JMJD1C is a H3K9 demethylase, (also named TRIP8 or KDM3C), which has been shown to keep the balance of histone methylation status through interaction with histone methyltransferases and WHISTLE for transcriptional regulation. JMJD1C, directly interacts with the regulatory circuitry formed by OCT4, miR-302, and NR2F2 controls. JMJD1C is a part of the regulatory circuit that prevents human embryonic stem cells (hESCs) from neural differentiation by demethylating H3K9 at the locus of a pluripotency-associated microRNA, the miR-302/367 gene cluster. Some reports show that hESCs with stable knockdown of JMJD1C remain pluripotent while having reduced miR-302 expression, decreased BMP signaling, and enhanced TGF signaling. JMJD1C was reported to bind to the miR-302 promoter and reduces H3K9 methylation. Expression of a histone demethylase, JMJD1C is highly correlated to the pluripotent state. JMJD1C is highly expressed in hESCs and declines during hESC differentiation in response to either activation of BMP signaling or inhibition of TGF and/or FGF signaling. Furthermore, the JMJD1C promoter contains a putative OCT-binding site, suggesting that JMJD1C may play a role in the regulatory circuit of pluripotency as a downstream target gene of OCT4. Therefore, JMJD1C also represses neural differentiation by modulating TGF and BMP signaling.

Jmjd1C is one of the Jmjd1 family genes that encode putative demethylases against histone H3K9 and non-histone proteins and has been proven to play an important role in mouse spermatogenesis. Jmjd1C gene-trap homozygous testes exhibited malformations in post meiotic processes and a deficiency in the long-term maintenance of undifferentiated spermatogonia. JMJD1C may participate in the maintenance of spermatogonial stem cell self-renewal by up-regulating Oct4 expression. JMJD1C contributed to the long-term maintenance of male germ cells. JMJD1C has multiple functions during spermatogenesis through interactions with different partners during the spermatogenic stages. JMJD1C is unlikely to have a direct effect on the transcriptional regulation of these germ cell-specific genes. Jmjd1C has an indirect function in the regulation of histone H4K16 hyper-acetylation that leads to histone-protamine remodeling during sperm formation, although the action mechanism remains undefined. Oct4 expression under the control of JMJD1C is closely related to the maintenance of SSC self-renewal and/or survival similar to the pluripotency of ES cells. Therefore, Jmjd1C had multiple functions in chromatin remodeling during spermiogenesis and the maintenance of spermatogonial stem cells that were accompanied by multiple partner proteins.
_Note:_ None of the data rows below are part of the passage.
-- ==== Sys2Proof/Machine/Clocks.lean ====
section
/-! DEFINITION. The commands of the clocks, of the supply supervisor and of the backup domain (16_clocks_supply_backup.md). -/

namespace Sys2Proof.Machine

/-! Clocks. -/

/-- What the forced override does besides the clocks themselves (R502): the quality is `DEGRADED`, the servo and a slew stop, ports at
1000 Mbit/s and the twin-link lanes go down, the output stages follow at once. -/
def Mod.overrideOn (m : Mod) (cause : Nat) : Mod :=
  let m1 : Mod := { m with
    clk := m.clk.force cause
    tb := { m.tb with slow := true }
    ptp := { m.ptp.toQuality .degraded with shift := none, slewing := false }
    eth := { m.eth with ports := m.eth.ports.map fun p =>
      if p.link && p.speed == 2 then { p with link := false, tx := none, downs := Nat.min 255 (p.downs + 1) } else p }
    cans := m.cans.map fun k => { k with onBus := none, busBusy := false } }
  (m1.updTan fun t => { t with lane0 := false, lane1 := false, lane0At := if t.lane0 then m.mono else t.lane0At,
                               lane1At := if t.lane1 then m.mono else t.lane1At }).restage
/-- `CLOCK_FAULT` (R25, R502). -/
def Mod.clockFaults (m : Mod) (cause : Nat) : Mod :=
  let m1 := m.overrideOn cause
  if m1.live then m1.fatal 3 0 none else m1
/-- `CMON_WINDOW` (R500 to R502): discarded while CMON is inhibited; a window out of range is a fault while the domains run on the PLL. -/
def execCmonWindow (count : Nat) (s : State) : Host.Outcome State Fault Refusal :=
  s.run fun m =>
    if !m.clk.cmonEn then m
    else
      let ok := cmonPasses count
      let m1 := { m with clk := { m.clk with cmonCount := count, clkinOk := ok } }
      if ok || m.clk.override then m1 else m1.clockFaults 1
/-- `PLL_UNLOCK` (R499): while the domains run on the PLL. -/
def execPllUnlock (s : State) : Host.Outcome State Fault Refusal :=
  s.run fun m => if m.clk.pllLocked && !m.clk.override then m.clockFaults 2 else m
/-- `QUALIFICATION_GATE` (R505, R503): a qualified `CLKIN` sends the domains back to the PLL. -/
def execQualificationGate (count : Nat) (s : State) : Host.Outcome State Fault Refusal :=
  s.run fun m =>
    let c := m.clk.gate count
    { m with clk := if c.qualified then c.toPll m.mono else c }
/-- The domains are back on the PLL (R280, R503): the quality becomes `FREE`, and the best master clock algorithm chooses again; a start held
in reset goes on. -/
def Mod.overrideOff (m : Mod) : Mod :=
  let m0 := if m.ptp.quality == .degraded then { m with ptp := m.ptp.toQuality .free } else m
  let m1 := match m.cfg.netc.ptp with
    | some c => if m0.live && m0.cas.running && (m0.ptp.gmSelf || m0.ptp.parent.isSome) then m0.chooseMaster c else m0
    | none => m0
  let m2 := m1.restage
  match m2.boot.held with
  | some obs => m2.startGoesOn obs
  | none => m2
/-- `DERAILLEUR_SWITCH` (R506, R507): a domain runs from its new source. -/
def execDerailleurSwitch (d : Domain) (s : State) : Host.Outcome State Fault Refusal :=
  s.run fun m =>
    let c := m.clk.switched (domNo d)
    let m1 := { m with clk := c, tb := { m.tb with slow := if c.switching = m.clk.switching then m.tb.slow else at_ c.src 1 true } }
    if m.clk.override && !c.override then m1.overrideOff else m1
/-- The clock in Hz of a domain from a source (R18, R502). -/
def domHz (d : Nat) (osc : Bool) : Nat := srcHz osc (d + 2)
/-- `DERAILLEUR_STALL` (R507): 4,096 cycles of the new clock after a request that has not completed. -/
def execDerailleurStall (d : Domain) (s : State) : Host.Outcome State Fault Refusal :=
  s.run fun m =>
    let due := (m.clk.switching.find? fun w => w.1 == domNo d).map fun w => w.2.2 + ceilDiv (4096 * 1600000000) (domHz w.1 w.2.1)
    m.onDue due fun m =>
      ({ m with clk := { m.clk with stall := true, stalls := m.clk.stalls + 1 } } : Mod).clockFaults 3
/-- A write of `CLK_SWITCH` (R506, R521): only in `MAINTENANCE`; while the override lasts no domain goes to the PLL by command (R503). -/
def Mod.writeClkSwitch (m : Mod) (v : BitVec 16) : Mod × Nat :=
  let d := v.toNat % 256
  let src := v.toNat / 256
  if !m.maint then (m, stCondition)
  else if 4 < d ∨ 1 < src then (m, stRange)
  else if src = 0 ∧ m.clk.override then (m, stCondition)
  else
    let rest := m.clk.switching.filter fun w => w.1 ≠ d
    ({ m with clk := { m.clk with switching := if at_ m.clk.src d false = decide (src = 1) then rest else rest ++ [(d, decide (src = 1), m.mono)] } },
     stOk)
/-- `CLK_SWITCH` (R506): role `SERVICE`. -/
def execClkSwitch (rq : Req) (v : BitVec 16) (s : State) : Host.Outcome State Fault Refusal :=
  s.run fun m => m.writeOne rq 4 true fun _ m => m.writeClkSwitch v
/-- The block that drives a frequency counter's source, where it can be gated, is gated: of the sources none is; the counter itself can
be (R504, R508). -/
def Mod.writeFmc (m : Mod) (v : BitVec 64) : Mod × Nat :=
  let b := v.toNat
  let meas := b % 256
  let ref := b / 256 % 256
  let gate := b / 2 ^ 32
  if 7 < meas ∨ 7 < ref ∨ gate < 16 ∨ 16777216 < gate then (m, stRange)
  else if m.clk.gated.contains .fmc then ({ m with clk := { m.clk with fmc := { m.clk.fmc with status := 4 } } }, stOk)
  else ({ m with clk := m.clk.fmcStart meas ref gate m.mono }, stOk)
/-- `FMC_REQ` (R504): role `ENGINEER`. -/
def execFmcReq (rq : Req) (v : BitVec 64) (s : State) : Host.Outcome State Fault Refusal :=
  s.run fun m => m.writeOne rq 3 false fun _ m => m.writeFmc v
/-- `FMC_DONE` (R504). -/
def execFmcDone (count : BitVec 32) (s : State) : Host.Outcome State Fault Refusal :=
  s.run fun m => m.whenLive fun m => m.onDue m.clk.fmc.due fun m =>
    { m with clk := { m.clk with fmc := { m.clk.fmc with status := 2, count := count, due := none } } }
/-- `GATE_QUIESCE_ACK` (R508): within the block's 1,024 cycles. -/
def execGateQuiesceAck (b : GateBlk) (s : State) : Host.Outcome State Fault Refusal :=
  s.run fun m => m.whenLive fun m => { m with clk := m.clk.ack b }
/-- `GATE_REFUSED` (R508): 1,024 cycles have passed. -/
def execGateRefused (b : GateBlk) (s : State) : Host.Outcome State Fault Refusal :=
  s.run fun m => m.whenLive fun m =>
    m.onDue ((m.clk.gating.find? fun g => g.1 == b).map (·.2)) fun m => { m with clk := m.clk.refuse b }

/-! Supply. -/

/-- V_OR measured, by the supply supervisor and by the island's supply monitor (R358, R509). -/
def Mod.measureVor (m : Mod) (mv : Nat) : Mod := { m with sup := m.sup.vor mv, si := m.si.supply mv m.mono }
/-- `SUPPLY_THRESHOLD_CROSSING` (R358, R509). -/
def execSupplyThresholdCrossing (n : SupNode) (mv : Nat) (s : State) : Host.Outcome State Fault Refusal :=
  s.run fun m => match n with
    | .vor => m.measureVor mv
    | .vin1 => { m with sup := m.sup.vin false mv }
    | .vin2 => { m with sup := m.sup.vin true mv }
/-- The analogue section is shed (R486). -/
def Mod.shedAnalogue (m : Mod) : Mod :=
  { m with an := { m.an with supplyOk := false, shed := true, ai := m.an.ai.map fun h => { h with keeper := true, lsOn := false, lsMv := 0 } } }
/-- Supply failure (R25, R510): the claim is released, the role is `FAILED` until the reset of R511, the analogue section is shed and
the instant goes into `PF_TIME`. -/
def Mod.supplyFails (m : Mod) (mv : Nat) : Mod :=
  let m0 := m.measureVor mv
  let m1 : Mod := { m0 with
    sup := { m0.sup with holdupFrom := some m.mono }
    bkp := if m.bkp.locked then m.bkp else { m.bkp with pfTime := m.bkp.tai m.mono } }
  let m2 := m1.shedAnalogue
  if m2.live then (m2.releaseClaim.toFailed 6).updTan fun t => { t with failedAt := none } else m2
/-- `SUPPLY_FAILURE` (R510): V_OR below `BROWNOUT`, or a core rail. -/
def execSupplyFailure (mv : Nat) (railFault : Bool) (s : State) : Host.Outcome State Fault Refusal :=
  s.run fun m => if (decide (mv < 5400) || railFault) && m.sup.holdupFrom.isNone && !m.sup.resetAsserted then m.supplyFails mv else m
/-- `HOLDUP_READY` (R510): the store is charged. -/
def execHoldupReady (s : State) : Host.Outcome State Fault Refusal :=
  s.run fun m => if m.sup.holdupFrom.isSome then m else { m with sup := { m.sup with holdupReady := true, storeMv := 38000 } }
/-- `SUPPLY_FAIL_RESET` (R511, R526): the writes in flight are complete; operating time stops. -/
def execSupplyFailReset (s : State) : Host.Outcome State Fault Refusal :=
  s.run fun m =>
    if m.sup.holdupFrom.isSome && !m.sup.resetAsserted then
      ({ m with sup := { m.sup with resetAsserted := true }, er := m.er.opStop m.mono,
                boot := { m.boot with order := none, pressAt := none, held := none } } : Mod).enterReset
    else m
/-- The digital core loses power (R29, R511, R531): what only power keeps is lost, the stages are OFF, the next start is `POWER_ON`. The
flags `RESET_STUCK_SEEN` and `BANK_FALLBACK`, kept over resets (R14, R82), are lost with it (DESIGN CHOICE, log entry 131). -/
def Mod.corePowerLost (m : Mod) : Mod :=
  { m with
    sup := { m.sup with coreLost := true, holdupReady := false, storeMv := 0, vorMin := 65535 }
    clk := {}
    er := { m.er with queue := [] }
    tan := { m.tan with ilk := { m.tan.ilk with peer := .open_, peerSince := m.mono, powerReset := true } }
    si := m.si.unpower m.mono
    boot := { m.boot with stuckSeen := false, bankFallback := false, pinIgnored := none }
    dio := { m.dio with ch := m.dio.ch.map fun h => { h with out := { st := .off } } }
    an := { m.an with ao := m.an.ao.map fun h => { h with out := { st := .off } } } }
/-- `HOLDUP_STORE_EXHAUSTED` (R511): no earlier than 100 ms after the supply failure. -/
def execHoldupStoreExhausted (s : State) : Host.Outcome State Fault Refusal :=
  s.run fun m => if m.sup.resetAsserted && !m.sup.coreLost then m.onDue (m.sup.holdupFrom.map (· + phMs 100)) Mod.corePowerLost else m
/-- `VOR_MIN` is read: the least value starts again from the present one (R521). -/
def Mod.readVorMin (m : Mod) : Mod × Nat × Bytes :=
  ({ m with sup := { m.sup with vorMin := m.sup.vorMv } }, stOk, natLe 2 m.sup.vorMin)
/-- `VOR_MIN`: in `MAINTENANCE` as well (R69); the access takes one ROOT cycle (R15, log entry 105). -/
def execVorMin (rq : Req) (s : State) : Host.Outcome State Fault Refusal :=
  s.run fun m => m.serve rq fun _ m => let r := m.readVorMin; { m := r.1.pass 1, ans := some (stOk, readResult r.2.1 r.2.2) }

/-! Backup domain. -/

/-- The domain runs from VBAT, or from its capacitor, which it notes (R512). -/
def Bkp.onBattery (b : Bkp) : Bkp :=
  if 2000 ≤ b.vbatMv then { b with source := 1 } else { b with source := 2, capUsed := true }
/-- `BACKUP_LOCKOUT` (R513). -/
def execBackupLockout (s : State) : Host.Outcome State Fault Refusal :=
  s.run fun m => { m with bkp := { m.bkp with locked := true }.onBattery }
/-- `BACKUP_UNLOCK` (R513). -/
def execBackupUnlock (s : State) : Host.Outcome State Fault Refusal :=
  s.run fun m => if m.bkp.locked then { m with bkp := { m.bkp with locked := false, source := 0 } } else m
/-- `BACKUP_POR` (R514). -/
def execBackupPor (s : State) : Host.Outcome State Fault Refusal := s.run fun m => { m with bkp := m.bkp.powerOn m.mono }
/-- `VBAT_CHANGEOVER` (R512): without the main feed. -/
def execVbatChangeover (mv : Nat) (s : State) : Host.Outcome State Fault Refusal :=
  s.run fun m =>
    let b := { m.bkp with vbatMv := mv }
    { m with bkp := if b.source = 0 then b else b.onBattery }
/-- `RTC_COMPENSATION` (R516): at the next second that is a multiple of 16. -/
def execRtcCompensation (tempC : Int) (s : State) : Host.Outcome State Fault Refusal :=
  s.run fun m =>
    let m1 := m.to (m.bkp.reaches (m.bkp.nextComp m.mono))
    { m1 with bkp := m1.bkp.compensate tempC m1.mono }
/-- `VBAT_MEASURE` (R512): the rise of `VBAT_LOW` is recorded. -/
def execVbatMeasure (mv : Nat) (s : State) : Host.Outcome State Fault Refusal :=
  s.run fun m =>
    let r := m.bkp.vbat mv
    let m1 := { m with bkp := r.1 }
    if r.2 && m1.live then m1.log 1 3 8 0 [] else m1
/-- The RTC against device time at a second boundary (R518). -/
def Mod.discipline (m : Mod) : Mod :=
  let sec := m.tb.now / (1000000000 * unitsPerNs)
  let d : Int := (m.bkp.count m.mono : Int) - sec * 32768
  let b := { m.bkp with capAt := some (sec * (1000000000 * unitsPerNs)), disciplinedAt := some m.mono }
  let b1 := if 2 ≤ d.natAbs ∧ d.natAbs ≤ 32767 then { (b.shift (-d) m.mono).1 with shifts := Nat.min 65535 (b.shifts + 1) } else b
  { m with bkp := if 32767 < d.natAbs ∨ b.osf then { b1 with setAt := some (nextSecond m.tb.now) } else b1 }
/-- The next capture (R518): 16 s after the last, at a device-time second boundary. -/
def Mod.disciplineDue (m : Mod) : Nat :=
  match m.bkp.capAt with
  | some a => Nat.max (a + 16 * (1000000000 * unitsPerNs)) (nextSecond (m.tb.now - 1))
  | none => nextSecond (m.tb.now - 1)
/-- `RTC_DISCIPLINE` (R518): while `LOCKED`, the interface unlocked. -/
def execRtcDiscipline (s : State) : Host.Outcome State Fault Refusal :=
  s.run fun m => m.whenLive fun m =>
    if m.ptp.quality == .locked && !m.bkp.locked then (m.toNow m.disciplineDue).discipline else m
/-- A write of the backup range: refused while the interface is locked (R513, R524). -/
def Mod.bkpWrite (m : Mod) (f : Bkp → Bkp) : Mod × Nat := if m.bkp.locked then (m, stBkpLocked) else ({ m with bkp := f m.bkp }, stOk)
/-- A write of `RTC_SHIFT` (R517). -/
def Mod.writeRtcShift (m : Mod) (n : BitVec 16) : Mod × Nat :=
  if n = 0x8000 then (m, stRange) else m.bkpWrite fun b => (b.shift n.toInt m.mono).1
/-- `RTC_SHIFT` (R517): role `ENGINEER`. -/
def execRtcShift (rq : Req) (n : BitVec 16) (s : State) : Host.Outcome State Fault Refusal :=
  s.run fun m => m.writeOne rq 3 false fun _ m => m.writeRtcShift n
/-- A write of `RTC_SET` (R518). -/
def Mod.writeRtcSet (m : Mod) (v : BitVec 64) : Mod × Nat :=
  if m.bkp.locked then (m, stBkpLocked)
  else if m.ptp.quality = .locked then (m, stPtpOwns) else m.bkpWrite fun b => (b.setSec v.toNat m.mono).1
/-- `RTC_SET` (R518): role `ENGINEER`. -/
def execRtcSet (rq : Req) (v : BitVec 64) (s : State) : Host.Outcome State Fault Refusal :=
  s.run fun m => m.writeOne rq 3 false fun _ m => m.writeRtcSet v
/-- A write of `ALM0` or `ALM1` (R519). -/
def Mod.writeAlm (m : Mod) (n : Nat) (v : BitVec 64) : Mod × Nat :=
  m.bkpWrite fun b => (b.arm n (v.toNat % 2 ^ 40) (bitOf v.toNat 40) m.mono).1
/-- `ALM_ARM` (R519): role `ENGINEER`. -/
def execAlmArm (rq : Req) (n : Fin 2) (v : BitVec 64) (s : State) : Host.Outcome State Fault Refusal :=
  s.run fun m => m.writeOne rq 3 false fun _ m => m.writeAlm n v
/-- `RTC_ALARM_FIRE` (R519): the seconds count reaches the target. -/
def execRtcAlarmFire (n : Fin 2) (s : State) : Host.Outcome State Fault Refusal :=
  s.run fun m =>
    let a := at_ m.bkp.alms n {}
    m.onDue (if a.armed then some (m.bkp.reaches (a.target * 32768)) else none) fun m => { m with bkp := (m.bkp.fire n m.mono).1 }
/-- `PWRON_TIMEOUT` (R520): 60 s of RTC time after the assertion. -/
def execPwronTimeout (s : State) : Host.Outcome State Fault Refusal :=
  s.run fun m =>
    m.onDue (m.bkp.pwronFrom.map fun a => a + ceilDiv (60 * cycleUnit) (100000000 + m.bkp.e).toNat) fun m => { m with bkp := { m.bkp with pwronFrom := none } }
/-- `PWRON_ACT` (R520, R525): a write of 1; role `OPERATE`. -/
def execPwronAct (rq : Req) (s : State) : Host.Outcome State Fault Refusal :=
  s.run fun m => m.writeOne rq 2 false fun _ m => m.bkpWrite fun b => { b with pwronFrom := none }

end Sys2Proof.Machine
end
Depletion of Jmjd1c impairs growth and colony formation of mouse MLL-AF9 cells in vitro, as well as establishment of leukemia after transplantation. Depletion of JMJD1C impairs expansion and colony formation of human leukemic cell lines, with the strongest effect observed in the MLL-rearranged ALL cell line, SEM. In both mouse and human leukemic cells, the growth defect upon JMJD1C depletion appears to be primarily due to increased apoptosis, which implicates JMJD1C as a potential therapeutic target in leukemia. Leukemic cells are more sensitive to Jmjd1c depletion than normal BM cells. Mouse LSK cells exhibit only mild phenotype after Jmjd1c knock-down. Jmjd1c depletion does not have a major impact on hematopoietic progenitors, at Jmjd1c knock-down efficiency similar to MLL-AF9 transformed hematopoietic cells. JMJD1C protein is widely expressed in brain regions and that its depletion compromises dendritic activity.

References:

Ryusuke N, et al. JMJD1C Exhibits Multiple Functions in Epigenetic Regulation during Spermatogenesis. Plos One, 2016, 11(9):e0163466.
Sáez M A, et al. Mutations in JMJD1C are involved in Rett syndrome and intellectual disability. Genetics in Medicine, 2016, 18(4):378-385.
Sroczynska P, et al. shRNA screening identifies JMJD1C as being required for leukemia maintenance.[J]. Blood, 2014, 123(12):1870-82.
Wang J, et al. Epigenetic Regulation of miR-302 by JMJD1C Inhibits Neural Differentiation of Human Embryonic Stem Cells. Journal of Biological Chemistry, 2014, 289(4):2384-95.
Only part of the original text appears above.